How does Google load balance requests?
--
The answer is Maglev.
Maglev is a L3/L4 software load balancer. A load balancer such as Nginx, and HAProxy distributes requests among multiple backend services.
Goals
It should allow seamless scalability so a set of load-balancers can be added/removed and the user does not notice any connection drop. A set of backend services can go on/off without affecting a large set of users.
Design
- Backend Service: A service has an assigned VIP.
- A VIP could be a subnet IP or any arbitrary IP.
- Maglev is configured with services and their VIP.
- Maglev announces all VIPs through BGP to the Internet.
- A client can connect to a VIP.
Detailed Design
- The router can choose any Maglev to forward the packet. The stateless nature of choosing Maglev help achieve the goal of adding/deleting Maglevs without affecting user connections. The router uses ECMP to pick a Maglev.
- The packet always goes to the same backend.

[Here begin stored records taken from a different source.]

theorem exec_bringupCoolantReady {n : Nat} (hw : s.boot.coolWait = some n) (hr : coolantReady s = true) : exec .bringupCoolantReady s =
    .next { s with boot := { s.boot with coolWait := none, waited := s.boot.waited + (s.t.now - n) } } := by
  change execBringupCoolantReady s = _
  unfold execBringupCoolantReady
  rw [hw]
  exact congrArg Host.Outcome.next (if_pos hr)

/-! ### The end of each step (R391-R403, R448) -/

section
variable {α : Type} {f : State → α → State}

theorem foldl_boot (h : ∀ s a, (f s a).boot = s.boot) (l : List α) (s : State) : (l.foldl f s).boot = s.boot := by
  induction l generalizing s with
  | nil => rfl
  | cons a l ih => exact (ih _).trans (h s a)

end

theorem clDark_boot (c : Cl) (s : State) : (clDark c s).boot = s.boot := by
  unfold clDark
  dsimp only
  split <;> rfl

theorem bootDark_boot (cause : Nat) (s : State) (f : Fin 192) : (bootDark cause s f).boot = s.boot := by
  unfold bootDark
  dsimp only
  rw [foldl_boot (fun s c => by exact clDark_boot c s), setField_boot]

section
variable {r : StepResult}

/-- A warm start goes on only with a usable repair map and no wipe pending. -/
theorem endStep_two_warm (h : s.boot.step = 2) (hc : s.boot.cold = false) : endStep r s =
    if s.boot.repair.valid = true ∧ s.boot.repair.version = slotVersion s s.boot.slot ∧ s.boot.wipe = none then enterStep 3 s
    else turnCold s := by
  have hbad : (!s.boot.cold && (!s.boot.repair.valid || s.boot.repair.version != slotVersion s s.boot.slot || s.boot.wipe.isSome)) = true ↔
      ¬ (s.boot.repair.valid = true ∧ s.boot.repair.version = slotVersion s s.boot.slot ∧ s.boot.wipe = none) := by
    simp only [hc, Bool.not_false, Bool.true_and, Bool.or_eq_true, Bool.not_eq_true', bne_iff_ne, Option.isSome_iff_ne_none, not_and_or,
      Bool.not_eq_true, or_assoc, ne_eq]
  unfold endStep
  rw [h]
  change endStep2 s = _
  unfold endStep2
  rw [if_neg (ne_true_of_eq_false hc)]
  simp only [hbad, ite_not]

theorem endStep_two_cold (h : s.boot.step = 2) (hc : s.boot.cold = true) : endStep r s =
    enterStep 3 { s with mem := { s.mem with clErr := [], stErr := [] }, net := { s.net with counters := [] } } := by
  unfold endStep
  rw [h]
  change endStep2 s = _
  unfold endStep2
  rw [if_pos hc]
  exact if_neg (by simp [hc])

/-- The rails come up, on a cold bring-up with the ceilings at 4 and THROTTLE 8. -/
def railsUp (s : State) : State :=
  { s with pwr := { (if s.boot.cold then { s.pwr with ceiling := 4, wceil := Vector.replicate 4 4, throttle := 8 } else s.pwr) with rails := true } }

theorem endStep_three (h : s.boot.step = 3) (hw : s.boot.coolWait = none) : endStep r s =
    if r.ok = false ∨ r.converterFail.eraseDups.length = 4 then stopAt 0x71 s else enterStep 4 (railsUp s) := by
  unfold endStep
  rw [h]
  change endStep3 r s = _
  unfold endStep3
  rw [if_neg (by simp [hw])]
  simp only [Bool.or_eq_true, Bool.not_eq_true', beq_iff_eq]
  rfl

theorem endStep_five (h : s.boot.step = 5) : (endStep r s).boot.step = if s.boot.wipe.isSome then 0x20 else 6 := by
  have hboot : (r.unlocked.foldl (bootDark 5) s).boot = s.boot := foldl_boot (bootDark_boot 5) _ s
  unfold endStep
  rw [h]
  change (endStep5 r s).boot.step = _
  unfold endStep5
  rw [← hboot]
  dsimp only
  split <;> rfl

theorem endStep_six_fails (h : s.boot.step = 6) (hc : s.boot.cold = false) (hf : r.wellheadFail ≠ []) : endStep r s = turnCold s := by
  unfold endStep
  rw [h]
  change endStep6 r s = _
  unfold endStep6
  rw [if_neg (ne_true_of_eq_false hc), if_pos (by simp [hf])]

/-- A trial that has taken too long. -/
abbrev TrialLate (s : State) : Prop := s.boot.trial = true ∧ usec 60000000 < trialTime s

theorem endStep_seven_late (h : s.boot.step = 7) (hl : TrialLate s) : endStep r s = failTrial s := by
  unfold endStep
  rw [h]
  exact if_pos (Bool.and_eq_true_iff.2 ⟨hl.1, decide_eq_true hl.2⟩)

/-- The wellheads run, with the cycle counters from the tide. -/
def wellheadsRun (s : State) : State := { s with t := { s.t with locals := [], cycBase := (moduleTide s).toNat / 8, cycAt := s.t.now } }

theorem endStep_seven (h : s.boot.step = 7) (hl : ¬ TrialLate s) : endStep r s = enterStep 8 (confirmTrial (wellheadsRun s)) := by
  unfold endStep
  rw [h]
  exact if_neg fun hb => hl ⟨(Bool.and_eq_true_iff.1 hb).1, of_decide_eq_true (Bool.and_eq_true_iff.1 hb).2⟩

theorem confirmTrial_trial (s : State) : (confirmTrial s).boot.trial = false := by
  unfold confirmTrial
  split
  · next h => simpa using h
  · rfl

theorem confirmTrial_slot (h : s.boot.trial = true) :
    (confirmTrial s).boot.slots[s.boot.slot] = .active ∧ (confirmTrial s).boot.select = s.boot.slot := by
  unfold confirmTrial
  rw [if_neg (by simp [h])]
  exact ⟨by simp [setSlot, vset], rfl⟩

theorem postReady_only (s : State) : OnlyEvents s (postReady s) := by
  unfold postReady
  dsimp only
  refine OnlyEvents.trans ?_ (foldl_only _ (fun s u => fencedEvent_only u [] 0 1 s) _ _)
  have hlinks (u : State) : OnlyEvents u ((List.finRange 2).foldl (fun s p =>
      if s.host.ports[p].up || s.net.dry.cxl.getLsbD p.val then s else cxlLinkEvent .linkDown p 3 0 s) u) := by
    refine foldl_only _ (fun s p => ?_) _ u
    split
    · rfl
    · exact postTo_only _ _ _ _ _ _ _
  split
  · exact (postTo_only _ _ _ _ _ _ _).trans ((hlinks _).trans (postTo_only _ _ _ _ _ _ _))
  · exact (postTo_only _ _ _ _ _ _ _).trans (hlinks _)

/-- READY, before its events: the repair map is written and a memory key drawn. -/
def readied (s : State) : State :=
  { (takeFree s).2 with
    mem := { s.mem with freeKey := Config.free s.freeCount }
    boot := { s.boot with
      repair := { valid := true, version := slotVersion s s.boot.slot, wellheads := s.boot.wellheads, dry := s.net.published
                  pages := s.boot.retired, surplus := s.boot.repair.surplus, spares := s.net.spares }
      step := 16, ready := true, readyAt := s.t.now }
    pwr := { s.pwr with readyOut := true } }

theorem endStep_fifteen (h : s.boot.step = 15) : OnlyEvents (readied s) (endStep r s) := by
  unfold endStep
  rw [h]
  exact postReady_only _

end

end

/-- Settles O49: each event by its condition, a cold start by what the ROM leaves alone, each step by what its end does. -/
theorem bringUp : Obligations.BringUp := by
  unfold Obligations.BringUp
  refine ⟨⟨fun s => ⟨exec_powerIn, exec_powerIn_not⟩, startCold_effect, fun s => ⟨exec_trialBootTimeout, exec_trialBootTimeout_not⟩,
    rejectTrial_effect, fun s img => ⟨fun hs hp => ?_, fun hs hp => ?_, fun hs => ?_⟩,
    fun s w hw hs => ⟨_, exec_lifecycleWipeDone hw hs, ?_⟩, fun s => exec_lifecycleWipeDone_not⟩,
    fun s r => ⟨exec_bringupStepDone r, exec_bringupStepDone_not r⟩, fun s n => ⟨rfl, enterStep_coolWait n, coolantReady_iff⟩,
    fun s => ⟨exec_bringupCoolantReady_not, fun n => exec_bringupCoolantReady⟩, fun s r => ⟨fun h => ?_, fun h hc => ?_, endStep_two_cold,
      fun h hw => ?_, fun h => ?_, fun h => ?_, fun h => ?_, fun h => ?_, fun h => ?_, fun h => ?_⟩,
    fun s r h hw => ?_, fun s r h hw => ?_, fun s r h hc hf => endStep_six_fails h hc hf,
    fun s r => ⟨fun h hc => ?_, fun h hc => ?_, fun h => ?_, fun h => ?_⟩, fun s => ?_⟩
  · rw [exec_recoveryImage, if_neg (not_not.2 hs)]
    exact congrArg Host.Outcome.next (if_pos hp)
  · rw [exec_recoveryImage, if_neg (not_not.2 hs)]
    exact congrArg Host.Outcome.next (if_neg (ne_true_of_eq_false hp))
  · rw [exec_recoveryImage, if_pos hs]
  · exact ⟨rfl, rfl, rfl, rfl, rfl, rfl, rfl, rfl, Nat.max_eq_right (Nat.le_add_right _ _), rfl, wiped_owner w s⟩
  · simp only [endStep, h]
  · rw [endStep_two_warm h hc]
    exact ⟨fun g => if_pos g, fun g => if_neg g⟩
  · rw [endStep_three h hw]
    refine ⟨fun hb => if_pos hb, fun hb => ?_⟩
    rw [if_neg hb]
    refine ⟨rfl, rfl, fun hc => ?_, fun hc => ?_⟩ <;> simp [railsUp, enterStep, hc]
  · refine ⟨endStep_seven_late h, fun hl => ?_⟩
    rw [endStep_seven h hl]
    exact ⟨rfl, confirmTrial_trial _, fun ht => confirmTrial_slot (s := wellheadsRun s) ht⟩
  · simp only [endStep, h]
  · simp only [endStep, h]
  · simp only [endStep, h]
  · unfold endStep
    rw [h]
    exact ⟨rfl, rfl⟩
  · have he := endStep_fifteen (r := r) h
    unfold OnlyEvents at he
    rw [he]
    exact ⟨rfl, rfl, rfl, rfl, rfl, rfl, rfl⟩
  · rw [endStep_five h, if_pos hw]
  · rw [endStep_five h, if_neg (by simp [hw])]
  · unfold endStep
    rw [h]
    exact if_pos hc
  · unfold endStep
    rw [h]
    exact if_neg (ne_true_of_eq_false hc)
  · unfold endStep
    rw [h]
    rfl
  · unfold endStep
    rw [h]
    rfl
  · refine ⟨?_, ?_, fun hc ht => ?_, ?_⟩ <;> cases hcold : s.boot.cold <;> simp_all [stepMs]

end Sys2Proof.Machine
end


section
/-! PROOFS. The life of an Ocsal port: flits, lanes, training, retraining, keys and the bypass (R409-R417, R431, R443). -/
namespace Sys2Proof.Machine
open Sys2Proof

/-! ### A port under events -/

theorem OnlyEvents.portRec {s t : State} (h : OnlyEvents s t) (q : Fin 16) : portRec t q = portRec s q := by
  unfold Machine.portRec
  rw [h.fab]

theorem portEvent_only (e : EvCode) (p : Fin 16) (reason lanes : Nat) (s : State) : OnlyEvents s (portEvent e p reason lanes s) :=
  postTo_only _ _ _ _ _ _ s

theorem portRec_setPort_self (p : Fin 16) (r : PortRec) (s : State) : portRec (setPort p r s) p = r :=
  (portRec_setPort p p r s).trans (if_pos rfl)

theorem portRec_setPort_ne {p q : Fin 16} (h : q ≠ p) (r : PortRec) (s : State) : portRec (setPort p r s) q = portRec s q :=
  (portRec_setPort p q r s).trans (if_neg h)

theorem mateOf_ne : ∀ p : Fin 16, p ≠ mateOf p := by decide

/-- A pair that closes leaves the port that closes it. -/
theorem portRec_closePair (p : Fin 16) (reason : Nat) (s : State) : portRec (closePair p reason s) p = portRec s p := by
  have hbypass (k : Fin 4) : portRec (bypassTo k true s) p = portRec s p := by
    unfold bypassTo
    split <;> rfl
  unfold closePair
  split
  · rfl
  · next k _ =>
    dsimp only
    split
    · exact hbypass k
    · split
      · rw [(portEvent_only _ _ _ _ _).portRec, portRec_setPort_ne (mateOf_ne p), hbypass]
      · rw [portRec_setPort_ne (mateOf_ne p), hbypass]

theorem portRec_portFail (p : Fin 16) (reason : Nat) (st : Byte) (s : State) :
    portRec (portFail p reason st s) p = { portRec s p with state := .failed, lastStatus := st } := by
  unfold portFail
  rw [portRec_closePair, (portEvent_only _ _ _ _ _).portRec, portRec_setPort_self]

/-! ### Flits (R410, R411) -/

/-- The counters of a flit, and at most the events of their wraps. -/
theorem flitCounts_only (p : Fin 16) (f : Flit) (taken : Bool) (s : State) :
    OnlyEvents (setPort p { portRec s p with
      received := (portRec s p).received + BitVec.ofNat 64 (b2n taken)
      fec := (portRec s p).fec + BitVec.ofNat 64 (if f.fecOk then f.corrected else 0)
      tags := (portRec s p).tags + BitVec.ofNat 64 (b2n (f.fecOk && !f.tagOk)) } s) (flitCounts p f taken s) :=
  (wrapEvent_only _ _ _ _ _ _ _).trans ((wrapEvent_only _ _ _ _ _ _ _).trans (wrapEvent_only _ _ _ _ _ _ _))

theorem portRec_flitCounts (s : State) (p : Fin 16) (f : Flit) (taken : Bool) :
    portRec (flitCounts p f taken s) p = { portRec s p with
      received := (portRec s p).received + BitVec.ofNat 64 (b2n taken)
      fec := (portRec s p).fec + BitVec.ofNat 64 (if f.fecOk then f.corrected else 0)
      tags := (portRec s p).tags + BitVec.ofNat 64 (b2n (f.fecOk && !f.tagOk)) } :=
  ((flitCounts_only p f taken s).portRec p).trans (portRec_setPort_self ..)

theorem portRec_flitCounts_ne {p q : Fin 16} (h : q ≠ p) (f : Flit) (taken : Bool) (s : State) :
    portRec (flitCounts p f taken s) q = portRec s q :=
  ((flitCounts_only p f taken s).portRec q).trans (portRec_setPort_ne h ..)

theorem flitCounts_transit (p : Fin 16) (f : Flit) (taken : Bool) (s : State) : (flitCounts p f taken s).fab.transit = s.fab.transit :=
  (congrArg (·.transit) (flitCounts_only p f taken s).fab :)

theorem flitCounts_t (p : Fin 16) (f : Flit) (taken : Bool) (s : State) : (flitCounts p f taken s).t = s.t :=
  (flitCounts_only p f taken s).t

section
variable {s : State} {p : Fin 16} {f : Flit}

theorem exec_flitReceive_down (h : (portRec s p).state ≠ .up) : exec (.flitReceive p f) s = .next s :=
  congrArg Host.Outcome.next (if_pos h)

/-- The flit is the one that the port expects, with FEC and tag good. -/
abbrev FlitTaken (s : State) (p : Fin 16) (f : Flit) : Prop :=
  f.fecOk = true ∧ f.tagOk = true ∧ f.seq = BitVec.ofNat 24 (portRec s p).rxSeq

/-- The credits of a port after a flit's. -/
def flitCredits (r : PortRec) (f : Flit) : Vector Nat 8 :=
  if f.creditVc.val < 5 then vset r.credits f.creditVc (r.credits[f.creditVc] + f.creditCount.toNat) else r.credits

theorem exec_flitReceive_taken (hup : (portRec s p).state = .up) (h : FlitTaken s p f) :
    let r := portRec s p
    let u := flitCounts p f true s
    let v := setPort p { portRec u p with rxSeq := r.rxSeq + 1, acked := ackedBy r f.ack, credits := flitCredits r f } u
    exec (.flitReceive p f) s = .next (drainTransit (if f.nak then resend p v else v)) := by
  obtain ⟨hfec, htag, hseq⟩ := h
  have hok : (f.fecOk && f.tagOk && f.seq == BitVec.ofNat 24 (portRec s p).rxSeq) = true := by simp [hfec, htag, hseq]
  change execFlitReceive p f s = _
  unfold execFlitReceive
  refine congrArg Host.Outcome.next ((if_neg (not_not.2 hup)).trans ?_)
  simp only [hok, Bool.not_true, Bool.false_eq_true, if_false, portRec_flitCounts, ackedBy, flitCredits]
  by_cases hv : f.creditVc.val < 5 <;> simp only [hv, if_true, if_false]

A Maglev uses a consistent hash of the source IP, destination IP, source port, destination port, and protocol to pick a service backend instance. The consistent hash ensures that a backend service can crash and still most requests map to the same set of backends.
- Maglev needs a way to announce VIPs. A Maglev can go unhealthy and hence router should not send any requests to the Maglev. This is handled in a controller component.
- Maglev needs a way to forward request packets to a backend. The forwarder receives packets from the NIC card. It has to somehow send these packets to an appropriate backend. So the forwarder endcaps the packet using GRE which adds a new source and destination IP for the packet.
The source IP is Maglev’s IP and the destination IP is one of the backend services. The packet is then sent back to NIC and dispatched on the network. The packet eventually routes to the backend service which decaps the packet and processes the request packet.